(Your task): Leaving nothing out, set down all the data exactly.

(Data to process):

/-! The whole core. -/

/-- A 32-bit instruction word, `len` bytes long where it stands. -/
def Rv.perform (r : Rv) (len i : Nat) : RvRes :=
  match i % 128 with
  | 0x37 => .inl ((r.setX (rvRd i) (rvImmU i)).next len)
  | 0x17 => .inl ((r.setX (rvRd i) (add64 r.pc (rvImmU i))).next len)
  | 0x6f => .inl { r.setX (rvRd i) (r.pc + len) with pc := add64 r.pc (rvImmJ i) }
  | 0x67 =>
    if rvF3 i ≠ 0 then rvIllegal
    else .inl { r.setX (rvRd i) (r.pc + len) with pc := add64 (r.xr (rvRs1 i)) (rvImmI i) / 2 * 2 }
  | 0x63 => r.branch len i
  | 0x03 => r.loadX len i
  | 0x23 => r.storeX len i
  | 0x13 => r.opImm 64 len i
  | 0x1b => r.opImm 32 len i
  | 0x33 => r.opReg 64 len i
  | 0x3b => r.opReg 32 len i
  | 0x0f => if rvF3 i = 0 then .inl (r.next len) else rvIllegal
  | 0x73 => r.system i
  | 0x07 => match rvF3 i with
    | 2 => r.loadF rvF32 len i
    | 3 => r.loadF rvF64 len i
    | 1 => rvIllegal
    | 4 => rvIllegal
    | _ => r.memV true i
  | 0x27 => match rvF3 i with
    | 2 => r.storeF rvF32 len i
    | 3 => r.storeF rvF64 len i
    | 1 => rvIllegal
    | 4 => rvIllegal
    | _ => r.memV false i
  | 0x43 => r.fused 0 i
  | 0x47 => r.fused 1 i
  | 0x4b => r.fused 2 i
  | 0x4f => r.fused 3 i
  | 0x53 => r.opFp i
  | 0x57 => r.opV i
  | _ => rvIllegal
/-- Fetch and perform one instruction; a trap keeps the pc of its cause. -/
def Rv.step (r : Rv) : RvRes :=
  let r := { r with steps := r.steps + 1 }
  if 0x8000 < r.pc + 2 then .inr 1
  else
    let h := r.bytes r.pc 2
    if h % 4 = 3 then (if 0x8000 < r.pc + 4 then .inr 1 else r.perform 4 (r.bytes r.pc 4))
    else match rvExpand h with
      | some i => r.perform 2 i
      | none => rvIllegal
/-- How a run stands: still running, returned with a0, or trapped with its cause and the pc. -/
inductive RvEnd
  | running (r : Rv)
  | returned (r : Rv) (a0 : Word64)
  | trapped (cause pc : Nat)
  deriving DecidableEq, Repr
/-- Run at most n instructions; reaching the return address ends the routine (R225). -/
def Rv.run (ret : Nat) : Nat → Rv → RvEnd
  | 0, r => .running r
  | n + 1, r =>
    if r.pc = ret then .returned r (BitVec.ofNat 64 (r.xr 10))
    else match r.step with
      | .inl t => Rv.run ret n t
      | .inr c => .trapped c r.pc
/-- The call of a routine (R225, R226): registers, data, stack and output cleared, the arguments in a0 to a4. -/
def Rv.call (code : List Byte) (entry ret : Nat) (input : List Row) (ocnt : Nat) (arg : Word64) : Rv :=
  let x : List Word64 := [0, BitVec.ofNat 64 ret, 0x2000, 0, 0, 0, 0, 0, 0, 0, 0x2000, BitVec.ofNat 64 input.length, 0x5000, BitVec.ofNat 64 ocnt, arg]
  { pc := entry, x := x ++ List.replicate 17 0, f := List.replicate 32 0, v := List.replicate 32 0, fflags := 0, frm := 0, vstart := 0, vxsat := 0,
    vxrm := 0, vl := 0, vtype := 0, steps := 0, code, input, mem := [] }
/-- Row n of the output buffer. -/
def Rv.outRow (r : Rv) (n : Nat) : Row := BitVec.ofNat 1024 (r.bytes (0x5000 + 128 * n) 128)

end Sys2Proof.Machine
end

(Expected answer):
/-! The whole core. -/

/-- A 32-bit instruction word, `len` bytes long where it stands. -/
def Rv.perform (r : Rv) (len i : Nat) : RvRes :=
  match i % 128 with
  | 0x37 => .inl ((r.setX (rvRd i) (rvImmU i)).next len)
  | 0x17 => .inl ((r.setX (rvRd i) (add64 r.pc (rvImmU i))).next len)
  | 0x6f => .inl { r.setX (rvRd i) (r.pc + len) with pc := add64 r.pc (rvImmJ i) }
  | 0x67 =>
    if rvF3 i ≠ 0 then rvIllegal
    else .inl { r.setX (rvRd i) (r.pc + len) with pc := add64 (r.xr (rvRs1 i)) (rvImmI i) / 2 * 2 }
  | 0x63 => r.branch len i
  | 0x03 => r.loadX len i
  | 0x23 => r.storeX len i
  | 0x13 => r.opImm 64 len i
  | 0x1b => r.opImm 32 len i
  | 0x33 => r.opReg 64 len i
  | 0x3b => r.opReg 32 len i
  | 0x0f => if rvF3 i = 0 then .inl (r.next len) else rvIllegal
  | 0x73 => r.system i
  | 0x07 => match rvF3 i with
    | 2 => r.loadF rvF32 len i
    | 3 => r.loadF rvF64 len i
    | 1 => rvIllegal
    | 4 => rvIllegal
    | _ => r.memV true i
  | 0x27 => match rvF3 i with
    | 2 => r.storeF rvF32 len i
    | 3 => r.storeF rvF64 len i
    | 1 => rvIllegal
    | 4 => rvIllegal
    | _ => r.memV false i
  | 0x43 => r.fused 0 i
  | 0x47 => r.fused 1 i
  | 0x4b => r.fused 2 i
  | 0x4f => r.fused 3 i
  | 0x53 => r.opFp i
  | 0x57 => r.opV i
  | _ => rvIllegal
/-- Fetch and perform one instruction; a trap keeps the pc of its cause. -/
def Rv.step (r : Rv) : RvRes :=
  let r := { r with steps := r.steps + 1 }
  if 0x8000 < r.pc + 2 then .inr 1
  else
    let h := r.bytes r.pc 2
    if h % 4 = 3 then (if 0x8000 < r.pc + 4 then .inr 1 else r.perform 4 (r.bytes r.pc 4))
    else match rvExpand h with
      | some i => r.perform 2 i
      | none => rvIllegal
/-- How a run stands: still running, returned with a0, or trapped with its cause and the pc. -/
inductive RvEnd
  | running (r : Rv)
  | returned (r : Rv) (a0 : Word64)
  | trapped (cause pc : Nat)
  deriving DecidableEq, Repr
/-- Run at most n instructions; reaching the return address ends the routine (R225). -/
def Rv.run (ret : Nat) : Nat → Rv → RvEnd
  | 0, r => .running r
  | n + 1, r =>
    if r.pc = ret then .returned r (BitVec.ofNat 64 (r.xr 10))
    else match r.step with
      | .inl t => Rv.run ret n t
      | .inr c => .trapped c r.pc
/-- The call of a routine (R225, R226): registers, data, stack and output cleared, the arguments in a0 to a4. -/
def Rv.call (code : List Byte) (entry ret : Nat) (input : List Row) (ocnt : Nat) (arg : Word64) : Rv :=
  let x : List Word64 := [0, BitVec.ofNat 64 ret, 0x2000, 0, 0, 0, 0, 0, 0, 0, 0x2000, BitVec.ofNat 64 input.length, 0x5000, BitVec.ofNat 64 ocnt, arg]
  { pc := entry, x := x ++ List.replicate 17 0, f := List.replicate 32 0, v := List.replicate 32 0, fflags := 0, frm := 0, vstart := 0, vxsat := 0,
    vxrm := 0, vl := 0, vtype := 0, steps := 0, code, input, mem := [] }
/-- Row n of the output buffer. -/
def Rv.outRow (r : Rv) (n : Nat) : Row := BitVec.ofNat 1024 (r.bytes (0x5000 + 128 * n) 128)

end Sys2Proof.Machine
end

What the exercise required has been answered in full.